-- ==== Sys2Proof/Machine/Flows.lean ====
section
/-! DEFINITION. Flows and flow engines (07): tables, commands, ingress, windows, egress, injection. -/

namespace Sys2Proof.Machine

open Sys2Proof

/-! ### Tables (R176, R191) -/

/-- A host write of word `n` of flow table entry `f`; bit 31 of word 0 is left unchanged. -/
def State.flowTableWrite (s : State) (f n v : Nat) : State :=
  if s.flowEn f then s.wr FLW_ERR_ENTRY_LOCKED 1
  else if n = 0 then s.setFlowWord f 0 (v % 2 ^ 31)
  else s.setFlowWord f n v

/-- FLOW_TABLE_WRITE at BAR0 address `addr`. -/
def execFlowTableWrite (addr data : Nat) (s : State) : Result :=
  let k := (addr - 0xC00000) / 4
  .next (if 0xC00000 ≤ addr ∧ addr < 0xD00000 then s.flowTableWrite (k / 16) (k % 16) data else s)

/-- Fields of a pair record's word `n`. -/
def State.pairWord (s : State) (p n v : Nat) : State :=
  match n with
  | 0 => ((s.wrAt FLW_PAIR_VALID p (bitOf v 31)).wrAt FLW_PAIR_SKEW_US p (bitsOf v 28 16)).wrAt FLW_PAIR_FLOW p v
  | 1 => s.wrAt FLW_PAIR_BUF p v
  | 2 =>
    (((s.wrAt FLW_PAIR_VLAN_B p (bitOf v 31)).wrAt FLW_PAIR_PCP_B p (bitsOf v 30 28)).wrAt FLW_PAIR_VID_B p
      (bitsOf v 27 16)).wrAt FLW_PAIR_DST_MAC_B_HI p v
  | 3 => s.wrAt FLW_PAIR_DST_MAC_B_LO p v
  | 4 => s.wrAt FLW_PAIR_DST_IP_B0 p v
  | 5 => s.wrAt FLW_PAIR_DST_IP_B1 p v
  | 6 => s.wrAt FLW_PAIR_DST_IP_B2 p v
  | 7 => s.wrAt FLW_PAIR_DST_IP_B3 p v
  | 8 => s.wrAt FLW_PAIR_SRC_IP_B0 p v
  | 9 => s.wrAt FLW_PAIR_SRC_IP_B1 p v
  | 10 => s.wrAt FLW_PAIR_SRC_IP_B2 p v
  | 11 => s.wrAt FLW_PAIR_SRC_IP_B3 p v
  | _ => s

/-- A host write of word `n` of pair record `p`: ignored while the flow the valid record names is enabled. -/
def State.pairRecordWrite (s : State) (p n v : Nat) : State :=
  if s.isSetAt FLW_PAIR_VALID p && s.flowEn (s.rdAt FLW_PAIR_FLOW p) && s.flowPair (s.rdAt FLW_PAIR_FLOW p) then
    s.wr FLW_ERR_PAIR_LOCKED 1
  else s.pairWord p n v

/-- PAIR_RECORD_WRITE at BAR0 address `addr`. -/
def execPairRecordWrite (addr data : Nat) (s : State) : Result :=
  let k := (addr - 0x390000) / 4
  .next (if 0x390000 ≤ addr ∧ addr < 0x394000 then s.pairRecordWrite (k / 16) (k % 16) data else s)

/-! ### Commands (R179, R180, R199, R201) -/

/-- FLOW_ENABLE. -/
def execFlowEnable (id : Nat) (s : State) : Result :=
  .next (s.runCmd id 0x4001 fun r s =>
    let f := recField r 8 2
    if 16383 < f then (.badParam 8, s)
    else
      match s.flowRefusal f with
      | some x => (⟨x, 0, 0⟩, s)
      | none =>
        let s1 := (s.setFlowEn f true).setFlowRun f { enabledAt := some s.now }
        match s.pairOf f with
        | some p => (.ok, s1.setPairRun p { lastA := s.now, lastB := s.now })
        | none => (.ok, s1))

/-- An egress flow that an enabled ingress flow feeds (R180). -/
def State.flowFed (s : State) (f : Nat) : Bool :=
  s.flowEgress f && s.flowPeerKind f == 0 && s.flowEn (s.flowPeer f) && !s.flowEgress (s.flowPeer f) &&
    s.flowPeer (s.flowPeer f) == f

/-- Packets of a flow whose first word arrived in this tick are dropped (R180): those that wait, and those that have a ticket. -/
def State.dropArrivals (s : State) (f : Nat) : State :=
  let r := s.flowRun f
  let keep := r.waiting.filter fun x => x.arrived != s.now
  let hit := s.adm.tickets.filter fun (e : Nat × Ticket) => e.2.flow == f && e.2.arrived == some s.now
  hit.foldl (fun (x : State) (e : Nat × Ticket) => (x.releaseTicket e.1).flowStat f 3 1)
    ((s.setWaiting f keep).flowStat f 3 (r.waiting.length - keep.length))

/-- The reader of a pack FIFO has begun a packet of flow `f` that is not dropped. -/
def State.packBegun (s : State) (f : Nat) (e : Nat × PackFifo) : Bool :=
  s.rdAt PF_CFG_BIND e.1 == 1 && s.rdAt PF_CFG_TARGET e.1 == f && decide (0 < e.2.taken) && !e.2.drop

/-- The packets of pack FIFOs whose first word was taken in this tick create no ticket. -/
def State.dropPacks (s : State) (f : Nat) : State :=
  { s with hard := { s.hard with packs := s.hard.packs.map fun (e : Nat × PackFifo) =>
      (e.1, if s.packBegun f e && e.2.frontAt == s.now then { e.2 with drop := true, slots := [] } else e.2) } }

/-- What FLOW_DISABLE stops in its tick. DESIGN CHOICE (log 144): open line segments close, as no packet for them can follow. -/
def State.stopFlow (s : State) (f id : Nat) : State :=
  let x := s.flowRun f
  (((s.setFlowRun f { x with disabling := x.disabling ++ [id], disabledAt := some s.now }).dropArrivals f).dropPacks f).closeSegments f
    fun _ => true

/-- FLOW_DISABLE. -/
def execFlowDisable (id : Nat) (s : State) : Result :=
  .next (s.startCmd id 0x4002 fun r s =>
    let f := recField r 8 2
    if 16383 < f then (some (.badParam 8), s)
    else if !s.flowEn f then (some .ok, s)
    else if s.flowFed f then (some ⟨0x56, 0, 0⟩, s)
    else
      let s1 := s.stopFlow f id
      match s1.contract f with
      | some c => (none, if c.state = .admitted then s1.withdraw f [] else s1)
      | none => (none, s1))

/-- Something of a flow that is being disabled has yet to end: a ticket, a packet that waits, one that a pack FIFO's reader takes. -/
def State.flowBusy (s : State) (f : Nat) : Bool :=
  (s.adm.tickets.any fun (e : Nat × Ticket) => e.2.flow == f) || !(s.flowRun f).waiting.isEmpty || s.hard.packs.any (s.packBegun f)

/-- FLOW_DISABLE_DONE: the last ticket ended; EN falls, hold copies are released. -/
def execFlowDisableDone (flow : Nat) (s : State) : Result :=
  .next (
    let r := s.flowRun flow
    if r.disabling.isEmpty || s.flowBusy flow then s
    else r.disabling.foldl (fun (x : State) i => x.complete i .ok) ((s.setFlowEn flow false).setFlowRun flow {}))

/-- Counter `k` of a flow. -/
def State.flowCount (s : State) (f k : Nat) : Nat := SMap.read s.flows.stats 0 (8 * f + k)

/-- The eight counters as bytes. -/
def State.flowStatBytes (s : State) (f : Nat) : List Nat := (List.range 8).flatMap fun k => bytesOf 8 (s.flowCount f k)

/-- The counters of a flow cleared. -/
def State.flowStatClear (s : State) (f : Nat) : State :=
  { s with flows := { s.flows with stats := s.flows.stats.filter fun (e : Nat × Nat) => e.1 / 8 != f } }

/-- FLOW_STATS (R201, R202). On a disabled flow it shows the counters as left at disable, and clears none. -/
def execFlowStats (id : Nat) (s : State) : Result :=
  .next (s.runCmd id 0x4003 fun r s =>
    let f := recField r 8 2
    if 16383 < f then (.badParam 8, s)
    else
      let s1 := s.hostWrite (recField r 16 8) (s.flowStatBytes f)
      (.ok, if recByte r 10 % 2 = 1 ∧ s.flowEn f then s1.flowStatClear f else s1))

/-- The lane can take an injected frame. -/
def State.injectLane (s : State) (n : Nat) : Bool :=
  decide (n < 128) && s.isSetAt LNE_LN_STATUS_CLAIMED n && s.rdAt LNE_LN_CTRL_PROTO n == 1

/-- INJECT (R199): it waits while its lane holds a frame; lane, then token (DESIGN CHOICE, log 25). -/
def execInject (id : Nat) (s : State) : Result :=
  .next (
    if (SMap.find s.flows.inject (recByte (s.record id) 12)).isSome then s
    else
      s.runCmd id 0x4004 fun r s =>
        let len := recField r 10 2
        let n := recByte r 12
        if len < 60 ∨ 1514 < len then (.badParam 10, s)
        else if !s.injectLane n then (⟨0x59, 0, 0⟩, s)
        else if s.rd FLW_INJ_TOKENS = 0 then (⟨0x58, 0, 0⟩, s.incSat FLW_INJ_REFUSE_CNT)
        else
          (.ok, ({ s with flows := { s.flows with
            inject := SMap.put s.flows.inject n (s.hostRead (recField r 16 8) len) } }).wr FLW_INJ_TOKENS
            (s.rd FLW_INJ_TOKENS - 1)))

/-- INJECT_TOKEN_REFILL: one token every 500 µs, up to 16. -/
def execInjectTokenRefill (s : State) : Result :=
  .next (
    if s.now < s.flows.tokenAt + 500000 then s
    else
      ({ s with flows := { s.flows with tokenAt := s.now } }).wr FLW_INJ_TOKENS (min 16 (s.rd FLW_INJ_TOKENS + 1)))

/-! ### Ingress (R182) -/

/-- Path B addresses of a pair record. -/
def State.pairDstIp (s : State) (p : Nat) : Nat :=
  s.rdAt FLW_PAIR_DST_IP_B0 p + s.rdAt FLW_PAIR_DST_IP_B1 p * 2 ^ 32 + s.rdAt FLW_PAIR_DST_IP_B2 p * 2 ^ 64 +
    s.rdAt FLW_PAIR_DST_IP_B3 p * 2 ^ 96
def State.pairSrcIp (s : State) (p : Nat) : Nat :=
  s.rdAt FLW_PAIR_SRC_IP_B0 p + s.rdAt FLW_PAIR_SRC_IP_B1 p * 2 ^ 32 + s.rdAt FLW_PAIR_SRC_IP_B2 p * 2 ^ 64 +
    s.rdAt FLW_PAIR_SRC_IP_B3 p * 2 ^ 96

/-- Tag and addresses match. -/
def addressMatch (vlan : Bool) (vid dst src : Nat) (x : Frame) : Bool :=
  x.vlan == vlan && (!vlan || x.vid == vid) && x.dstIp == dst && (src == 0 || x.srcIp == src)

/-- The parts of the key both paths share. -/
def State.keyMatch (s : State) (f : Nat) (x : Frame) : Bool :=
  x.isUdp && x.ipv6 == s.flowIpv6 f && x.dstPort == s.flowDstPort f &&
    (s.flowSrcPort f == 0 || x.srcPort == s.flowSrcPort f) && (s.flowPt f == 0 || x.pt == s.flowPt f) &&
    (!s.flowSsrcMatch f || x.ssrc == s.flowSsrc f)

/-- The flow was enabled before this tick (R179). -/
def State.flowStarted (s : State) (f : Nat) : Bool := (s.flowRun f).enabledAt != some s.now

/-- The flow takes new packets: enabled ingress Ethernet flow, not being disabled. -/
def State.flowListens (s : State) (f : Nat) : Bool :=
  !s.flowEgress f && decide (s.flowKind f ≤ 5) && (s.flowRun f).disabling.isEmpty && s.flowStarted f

- EXERCISE AIM: Search the preceding listing for "waiting" and extract every line where it is found.

- WORKED SOLUTION:
  let keep := r.waiting.filter fun x => x.arrived != s.now
    ((s.setWaiting f keep).flowStat f 3 (r.waiting.length - keep.length))
  (s.adm.tickets.any fun (e : Nat × Ticket) => e.2.flow == f) || !(s.flowRun f).waiting.isEmpty || s.hard.packs.any (s.packBegun f)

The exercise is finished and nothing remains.